#### About this task:
Please repeat the lines below, exactly and only, from the one that holds "s.pkg.regs.assistbase ≠ 0" through the one that holds "(ctxAt x t).sys.mode = .user".

#### Provided data:

-- ==== Sys2Proof/Machine/TaskRows.lean ====
section
/-! DEFINITION. Meanings of the events of tasks, sets and the cadastre, one definition for each. -/
namespace Sys2Proof.Machine

/-- LAUNCH_PACKET: A launch packet arrives at a die, which runs the distribution and enqueues its own tasks (R310) -/
def execLaunchPacket (packet : BitVec 512) (s : State) : Host.Outcome State Fault Refusal :=
  .next (receivePacket packet s)

/-- TASK_DISPATCH: The queue unit gives an eligible task to a core and context, which starts it (R312) -/
def execTaskDispatch (s : State) : Host.Outcome State Fault Refusal := .next ((dispatchOne s).getD s)

/-- TASK_AGING: A task that waited AGELIM cycles at one priority moves up one priority (R313) -/
def execTaskAging (key : Nat) (s : State) : Host.Outcome State Fault Refusal := .next (ageTask key s)

/-- WAIT_WORD_QUALIFY: A watched signal word reaches its threshold and the task becomes dispatchable (R316) -/
def execWaitWordQualify (key : Nat) (s : State) : Host.Outcome State Fault Refusal := .next (qualifyTask key s)

/-- UNPARK_WORD_STORE: A supervisor store to the unpark word enqueues a page-mapped notice that unparks tasks (R320) -/
def execUnparkWordStore (v : BitVec 64) (s : State) : Host.Outcome State Fault Refusal := .next (unpark v s)

/-- INTERRUPT_WORD_STORE: A supervisor store of a vector number to the interrupt word raises that MSI-X vector (R384) -/
def execInterruptWordStore (v : BitVec 64) (s : State) : Host.Outcome State Fault Refusal := .next (interruptHost v s)

/-- TASK_PUBLICATION: Once a done task's writes complete, its digest and cadastre entry are written and it counts
complete (R318) -/
def execTaskPublication (key : Nat) (s : State) : Host.Outcome State Fault Refusal := .next (publish key s)

/-- REPLICA_ACKNOWLEDGE: Both replica dies acknowledge a version's copy and it becomes replicated with lineage
trimmed (R328) -/
def execReplicaAcknowledge (v : VersionId) (die : BitVec 16) (s : State) : Host.Outcome State Fault Refusal :=
  .next (ackReplica v die s)

/-- DMAX_UPDATE: At the end of each 2^36 ns window, firmware updates rho and DMAX (R329) -/
def execDmaxUpdate (s : State) : Host.Outcome State Fault Refusal := .next (windowEnds s)

/-- SET_COMPLETION: A set completion message arrives and the die counts the set done there (R315) -/
def execSetCompletion (src : BitVec 16) (packet : BitVec 512) (s : State) : Host.Outcome State Fault Refusal :=
  .next (receiveCompletion src packet s)

/-- SET_FAILURE: A set failure arrives or is made, removing queued tasks and failing watches and successors (R311) -/
def execSetFailure (src : BitVec 16) (packet : BitVec 512) (reason : Nat) (s : State) : Host.Outcome State Fault Refusal :=
  .next (setFails src packet reason s)

/-- HBM_UNCORRECTABLE_ERROR: An uncorrectable error in HBM or the second tier marks blocks poisoned and loses
versions held there (R337) -/
def execHbmUncorrectableError (tier2 : Bool) (addr : Nat) (len : Nat) (s : State) : Host.Outcome State Fault Refusal :=
  .next (memoryError tier2 addr len s)

/-- LOSS_BROADCAST: A loss or restoration broadcast enters the die's table of unavailable versions (R331) -/
def execLossBroadcast (v : VersionNews) (lost : Bool) (s : State) : Host.Outcome State Fault Refusal :=
  .next (setUnavailable v.src v.version lost s)

/-- NEED: A need for a lost version reaches its home and the resurvey unit walks lineage (R333) -/
def execNeed (v : VersionId) (pri : BitVec 3) (s : State) : Host.Outcome State Fault Refusal :=
  .next (Machine.need v pri s)

/-- REBUILD_RETIRE: A rebuild retires and its digest is compared, releasing consumers, retrying or declaring (R334) -/
def execRebuildRetire (v : VersionId) (faulted : Bool) (s : State) : Host.Outcome State Fault Refusal :=
  .next (endRebuild none v faulted s)

/-- RESTORE_COMPLETE: A restore from a replica finishes and its bytes are compared against DIGEST (R334) -/
def execRestoreComplete (v : VersionId) (bytes : List (BitVec 8)) (s : State) : Host.Outcome State Fault Refusal :=
  .next (endRestore v bytes s)

/-- MIRROR_UPDATE: A mirror update message changes a cadastre mirror on REP1 (R330) -/
def execMirrorUpdate (entry : BitVec 1024) (s : State) : Host.Outcome State Fault Refusal := .next (storeMirror entry s)

/-- COPY_ENGINE_FAILURE: The copy engine that was writing a version back fails, destroying the version's place so
that it is restored or marked lost (R331) -/
def execCopyEngineFailure (op : Nat) (s : State) : Host.Outcome State Fault Refusal := .next (copyFailure op s)

/-- DEFWDLIM_WRITE: Firmware writes DEFWDLIM on the die information page, and the new value governs from the next
task start (R409) -/
def execDefwdlimWrite (v : BitVec 64) (s : State) : Host.Outcome State Fault Refusal := .next (writeDefwdlim v s)

/-- AGELIM_WRITE: Firmware sets a die's aging limit AGELIM, or sets it to 0 to disable aging (R313) -/
def execAgelimWrite (v : BitVec 64) (s : State) : Host.Outcome State Fault Refusal := .next (writeAgelim v s)

end Sys2Proof.Machine
end

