/-! ## Events of tasks, sets and lineage -/

/-- R310 to R320, R384, R409: a launch packet makes its set known here and queues the tasks placed here, asks the host for them
where DUTYMODE says so (R396, R397), or fails the set; dispatch
starts a notice or the next task on a free context with the registers of R317; a task that has waited AGELIM cycles rises by one
priority; a watched task whose words qualify is dispatchable again; the two supervisor words act; a retired task's version enters
the cadastre; marks of sets are recorded; firmware's two limits are written.
The places of packet copies and notices are PRESUMED (log entry 6), a notice without code waits (log entry 25), a notice task runs in address space 0 (log entry 27), which instance a message about a set speaks of is the model's reading (log entry 55), and an AGELIM out of range is ignored (log entry 62). -/
def Obligations.TaskAndSetEvents : Prop :=
  (∀ (p : BitVec 512) (s : State), (∀ e ∈ s.die.queues.sets, e.inst ≤ s.die.queues.serial) →
    (∀ e ∈ s.die.queues.sets, e.cursor = none ∧ (e.packet = p → e.here = true)) →
    let i := s.die.queues.serial + 1
    let fails := fun (reason : Nat) => s.die.queues.notices.length < 4096 →
      ∃ t e n, exec (.launchPacket p) s = .next t ∧ e ∈ t.die.queues.sets ∧ e.inst = i ∧ e.packet = p ∧ e.failed = true ∧
        n ∈ t.die.queues.notices ∧ noticeKind n = 10 ∧ (bits 192 64 n : BitVec 64) = (pktSetid p).setWidth 64 ∧
        (bits 320 64 n : BitVec 64).toNat = reason
    (heldSet (pktSetid p) s = true → fails 1) ∧
    (heldSet (pktSetid p) s = false → s.setsFull = true → fails 2) ∧
    (heldSet (pktSetid p) s = false → s.setsFull = false → (∀ c, platHeader p s = .error c → fails 5) ∧
      (∀ h, platHeader p s = .ok h → ownInMask (platDmask h) s = false → exec (.launchPacket p) s = .next s) ∧
      (∀ h x, platHeader p s = .ok h →
        let slot := freeCopy (arriveSet p (platDmask h) s).1
        platHeader p (keepCopy slot p s) = .ok h → platEntry p h 0 0 0 (keepCopy slot p s) = .ok x →
        ownInMask (platDmask h) s = true → entryOk x (platDmask h) s = true → entHome x = s.die.coord →
        bankFull (pktBank p) s = false → pktPredid p = 0 → gridSize p = 1 → s.pkg.regs.dutymode.getLsbD 0 = false →
        ∃ t q e, exec (.launchPacket p) s = .next t ∧ t.die.queues.tasks = s.die.queues.tasks ++ [q] ∧ q.ref.packet = p ∧
          q.ref.packetAddr = copyAddr slot ∧ q.ref.x = 0 ∧ q.ref.y = 0 ∧ q.ref.z = 0 ∧ q.bank = pktBank p ∧ q.pri = pktPri p ∧ q.saved = none ∧
          e ∈ t.die.queues.sets ∧ e.inst = i ∧ e.packet = p ∧ e.here = true ∧ e.live = 1 ∧ e.cursor = none) ∧
      (∀ h, platHeader p s = .ok h → ownInMask (platDmask h) s = true → pktPredid p = 0 → s.pkg.regs.dutymode.getLsbD 0 = true →
        s.pkg.regs.assistbase ≠ 0 → s.pkg.fw.assists.length < 4096 →
        ∃ t e a, exec (.launchPacket p) s = .next t ∧ t.die.queues.tasks = s.die.queues.tasks ∧ e ∈ t.die.queues.sets ∧ e.inst = i ∧
          e.packet = p ∧ e.here = true ∧ e.order = .asked ∧ t.pkg.fw.assists = s.pkg.fw.assists ++ [a] ∧ a.work = .dist i))) ∧
  (∀ (s : State),
    (s.dispatchStopped = true → exec .taskDispatch s = .next s) ∧
    (s.dispatchStopped = false → (∀ k, (coreAt k s).prefetch = []) →
      (s.die.queues.notices.find? (fun n => (s.noticeCode n).isSome) = none →
        (nextTask s = none → exec .taskDispatch s = .next s) ∧
        (∀ q₀ q x, nextTask s = some q₀ → q₀.saved = none →
          let u := if q₀.ref.sel.isSome then s else selectAt q₀ s
          nextTask u = some q → q.saved = none → q.ref.sel.isSome = true → waitState q.ref u = .ready → q.ref.pour = false →
          q.ref.notice = false → chooseCore u = some s.core.id → freeCtx s.core.id s = some x →
          (∀ k, (coreAt k s).held = []) → (∀ e ∈ s.die.queues.sets, e.cursor = none) → startFault q.ref u = none →
          ∃ t, exec .taskDispatch s = .next t ∧ (ctxAt x t).flow.residency = .running ∧
            (ctxAt x t).flow.task = some q.ref ∧ (ctxAt x t).flow.pc = pktCode q.ref.packet ∧
            (ctxAt x t).g[1] = q.ref.x.setWidth 64 ∧ (ctxAt x t).g[2] = q.ref.y.setWidth 64 ∧
            (ctxAt x t).g[3] = q.ref.z.setWidth 64 ∧ (ctxAt x t).g[4] = BitVec.ofNat 64 q.ref.packetAddr ∧
            (∀ r : Fin 32, 4 < r.val → (ctxAt x t).g[r] = 0) ∧ (ctxAt x t).gPoison = 0 ∧ (ctxAt x t).k = 0 ∧
            (ctxAt x t).sys.mode = .user ∧ (ctxAt x t).sys.asid = pktAsid q.ref.packet ∧
            (ctxAt x t).sys.fmt = 0x00004990 ∧ (ctxAt x t).sys.wdlim = s.die.defwdlim ∧ (ctxAt x t).sys.tvec = 0 ∧
            (ctxAt x t).flow.levels = [] ∧ q ∉ t.die.queues.tasks)) ∧
      (∀ n x a, s.die.queues.notices.find? (fun n => (s.noticeCode n).isSome) = some n → s.noticeCode n = some a →
        chooseCore s = some s.core.id → freeCtx s.core.id s = some x →
        ∃ t, exec .taskDispatch s = .next t ∧ (ctxAt x t).flow.residency = .running ∧
          (ctxAt x t).flow.pc = a ∧ (ctxAt x t).sys.mode = .supervisor ∧
          t.die.queues.notices = s.die.queues.notices.erase n))) ∧
  (∀ (key : Nat) (s : State),
    let limit := s.die.queues.agelim.toNat
    let due := fun (q : QTask) => q.ref.serial = key ∧ limit ≠ 0 ∧ q.pri.toNat < 7 ∧ limit ≤ s.pkg.clocks - q.since
    (∀ (i : Nat) (q : QTask), s.die.queues.tasks[i]? = some q → due q → (∀ x ∈ s.die.queues.tasks.take i, ¬due x) →
      let older := s.die.queues.tasks.eraseIdx i ++ [{ q with pri := q.pri + 1, since := s.pkg.clocks }]
      exec (.taskAging key) s = .next (s.modQueues (fun (x : Queues) => { x with tasks := older }))) ∧
    ((∀ x ∈ s.die.queues.tasks, ¬due x) → exec (.taskAging key) s = .next s)) ∧
  (∀ (key : Nat) (q : QTask) (s : State), s.die.queues.tasks.find? (fun x => x.ref.serial == key) = some q →
    let awake := s.die.queues.tasks.map (fun x => if x.ref.serial = key then { x with watching := false } else x)
    (q.watching = true → waitState q.ref s ≠ .below →
      exec (.waitWordQualify key) s = .next (s.modQueues (fun (x : Queues) => { x with tasks := awake }))) ∧
    (q.watching = false ∨ waitState q.ref s = .below → exec (.waitWordQualify key) s = .next s)) ∧
  (∀ (v : BitVec 64) (s : State),
    let page : Word := BitVec.ofNat 64 (v.toNat / 2 ^ 16 % 2 ^ 40 * 2 ^ 16)
    let hit := fun (q : QTask) => pktAsid q.ref.packet == v.setWidth 16 &&
      (match q.parked with | some va => va &&& ~~~(0xFFFF : Word) == page | none => false)
    (s.die.queues.notices.length < 4096 → ∃ t n, exec (.unparkWordStore v) s = .next t ∧
      t.die.queues.notices = s.die.queues.notices ++ [n] ∧ noticeKind n = 3 ∧ bits 192 64 n = page ∧
      (bits 256 64 n : BitVec 64).toNat = v.toNat % 65536 ∧
      t.die.queues.tasks = (s.die.queues.tasks.filter hit).map (fun (q : QTask) => { q with parked := none }) ++
        s.die.queues.tasks.filter (fun q => !hit q)) ∧
    (16 ≤ v.toNat → v.toNat ≤ 2047 → exec (.interruptWordStore v) s =
      .next (s.modPkg (fun (p : Package) => { p with out := p.out ++ [.vector v.toNat] }))) ∧
    (v.toNat < 16 ∨ 2047 < v.toNat → exec (.interruptWordStore v) s = .next s) ∧
    exec (.defwdlimWrite v) s = .next (s.modDie (fun (d : Die) => { d with defwdlim := bits 0 32 v })) ∧
    (v = 0 ∨ (2 ^ 10 ≤ v.toNat ∧ v.toNat ≤ 2 ^ 32) →
      exec (.agelimWrite v) s = .next (s.modQueues (fun (q : Queues) => { q with agelim := v }))) ∧
    (v ≠ 0 → v.toNat < 2 ^ 10 ∨ 2 ^ 32 < v.toNat → exec (.agelimWrite v) s = .next s)) ∧
  (∀ (key : Nat) (p : Publication) (s : State), s.die.queues.publications.find? (fun x => x.key == key) = some p →
    let left := s.die.ops.any (fun (o : Op) => o.serial == key && o.isWrite)
    (left = true → exec (.taskPublication key) s = .next s) ∧
    (left = false → p.ref.rebuild = none →
      (p.faulted = true → ∃ t, exec (.taskPublication key) s = .next t ∧ t.die.lineage = s.die.lineage ∧
        t.die.queues.publications = s.die.queues.publications.filter (fun x => x.key != key)) ∧
      (p.faulted = false → ∀ x cs, selOf p.ref s = x → x.fault = none → x.tmpl.ins.length ≤ 6 →
        outputCells p.ref x.tmpl x.record s = .ok cs → s.die.lineage.entries.length < 983040 → ∃ t e, exec (.taskPublication key) s = .next t ∧
          t.die.queues.publications = s.die.queues.publications.filter (fun x => x.key != key) ∧
          t.die.lineage.published = s.die.lineage.published + 1 ∧ e ∈ t.die.lineage.entries ∧
          cadId e = evalTerm x.tmpl.out p.ref.x p.ref.y p.ref.z ∧ cadState e = 1 ∧ cadMirror e = false ∧
          cadHome e = s.die.coord ∧ cadDigest e = crc64 (cs.map (fun c => physRead c.1 c.2 s))))) ∧
  (∀ (src : BitVec 16) (p : BitVec 512) (reason : Nat) (s : State),
    (∀ e, spokenOf src p s = some e →
      let heard := fun (x : SetEntry) => if x.doneAt.contains src then x.doneAt else x.doneAt ++ [src]
      let marked := s.die.queues.sets.map (fun x => if x.inst = e.inst then { x with doneAt := heard x } else x)
      exec (.setCompletion src p) s = .next (s.modQueues (fun (q : Queues) => { q with sets := marked }))) ∧
    (spokenOf src p s = none → ∃ t e,
      exec (.setCompletion src p) s = .next t ∧ e ∈ t.die.queues.sets ∧ e.inst = s.die.queues.serial + 1 ∧ e.packet = p ∧
        e.setid = pktSetid p ∧ e.here = false ∧ e.doneAt = [src]) ∧
    (∀ e, (if src = s.die.coord then s.die.queues.sets.reverse.find? (fun x => x.packet == p && !x.failed)
        else failedOf src p s) = some e → e.failed = false →
      findSet e.inst s = some e →
      ∃ t e', exec (.setFailure src p reason) s = .next t ∧ findSet e.inst t = some e' ∧ e'.failed = true ∧ e'.cursor = none ∧
        (∀ q ∈ t.die.queues.tasks, q.ref.inst = e.inst → q.ref.rebuild ≠ none ∨ q.saved ≠ none) ∧
        (src = s.die.coord → s.die.queues.notices.length < 4096 → ∃ n ∈ t.die.queues.notices, noticeKind n = 10 ∧
          (bits 320 64 n : BitVec 64) = BitVec.ofNat 64 reason)))
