-- ==== Sys2Proof/Laws/PerInstr.lean ====
section
/-! SUPPORT. The word of every instruction fits its slot, one lemma per constructor: what stands above a slot's bytes is zero, so
no bit of an encoding is dropped where the slots of a bundle are laid out. -/
namespace Sys2Proof.Laws.Coding
open Sys2Proof

/-- The bytes of a slot's widest word (R24). -/
def widest : SlotKind → Nat
  | .c => 12 | .a => 4 | .b => 4 | .v => 6 | .m => 6 | .l => 8 | .xlo => 4 | .xhi => 4 | .s => 2

/-- An encoding fits: no word, or a word within its slot's bytes. -/
def Fits : Option (SlotKind × BitVec 96) → Prop
  | none => True
  | some (k, w) => w.toNat < 2 ^ (8 * widest k)

/-- The instruction's word fits its slot. -/
def Statement (i : Instr) : Prop := Fits (encode i)

theorem fits_word {n : Nat} (k : SlotKind) (v : BitVec n) (h : n ≤ 8 * widest k) : Fits (some (k, v.setWidth 96)) := by
  have hv : v.toNat < 2 ^ (8 * widest k) := Nat.lt_of_lt_of_le v.isLt (Nat.pow_le_pow_right (by decide) h)
  have : (v.setWidth 96).toNat ≤ v.toNat := by rw [BitVec.toNat_setWidth]; exact Nat.mod_le _ _
  exact Nat.lt_of_le_of_lt this hv

theorem fits_control (w : BitVec 96) : Fits (some (.c, w)) := w.isLt

theorem fits_unit {n : Nat} (u : AB) (v : BitVec n) (h : n ≤ 32) : Fits (some (unitSlot u, v.setWidth 96)) := by
  cases u
  · exact fits_word .a v h
  · exact fits_word .b v h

#### Response box:
        s.pkg.regs.assistbase ≠ 0 → s.pkg.fw.assists.length < 4096 →
        ∃ t e a, exec (.launchPacket p) s = .next t ∧ t.die.queues.tasks = s.die.queues.tasks ∧ e ∈ t.die.queues.sets ∧ e.inst = i ∧
          e.packet = p ∧ e.here = true ∧ e.order = .asked ∧ t.pkg.fw.assists = s.pkg.fw.assists ++ [a] ∧ a.work = .dist i))) ∧
  (∀ (s : State),
    (s.dispatchStopped = true → exec .taskDispatch s = .next s) ∧
    (s.dispatchStopped = false → (∀ k, (coreAt k s).prefetch = []) →
      (s.die.queues.notices.find? (fun n => (s.noticeCode n).isSome) = none →
        (nextTask s = none → exec .taskDispatch s = .next s) ∧
        (∀ q₀ q x, nextTask s = some q₀ → q₀.saved = none →
          let u := if q₀.ref.sel.isSome then s else selectAt q₀ s
          nextTask u = some q → q.saved = none → q.ref.sel.isSome = true → waitState q.ref u = .ready → q.ref.pour = false →
          q.ref.notice = false → chooseCore u = some s.core.id → freeCtx s.core.id s = some x →
          (∀ k, (coreAt k s).held = []) → (∀ e ∈ s.die.queues.sets, e.cursor = none) → startFault q.ref u = none →
          ∃ t, exec .taskDispatch s = .next t ∧ (ctxAt x t).flow.residency = .running ∧
            (ctxAt x t).flow.task = some q.ref ∧ (ctxAt x t).flow.pc = pktCode q.ref.packet ∧
            (ctxAt x t).g[1] = q.ref.x.setWidth 64 ∧ (ctxAt x t).g[2] = q.ref.y.setWidth 64 ∧
            (ctxAt x t).g[3] = q.ref.z.setWidth 64 ∧ (ctxAt x t).g[4] = BitVec.ofNat 64 q.ref.packetAddr ∧
            (∀ r : Fin 32, 4 < r.val → (ctxAt x t).g[r] = 0) ∧ (ctxAt x t).gPoison = 0 ∧ (ctxAt x t).k = 0 ∧
            (ctxAt x t).sys.mode = .user ∧ (ctxAt x t).sys.asid = pktAsid q.ref.packet ∧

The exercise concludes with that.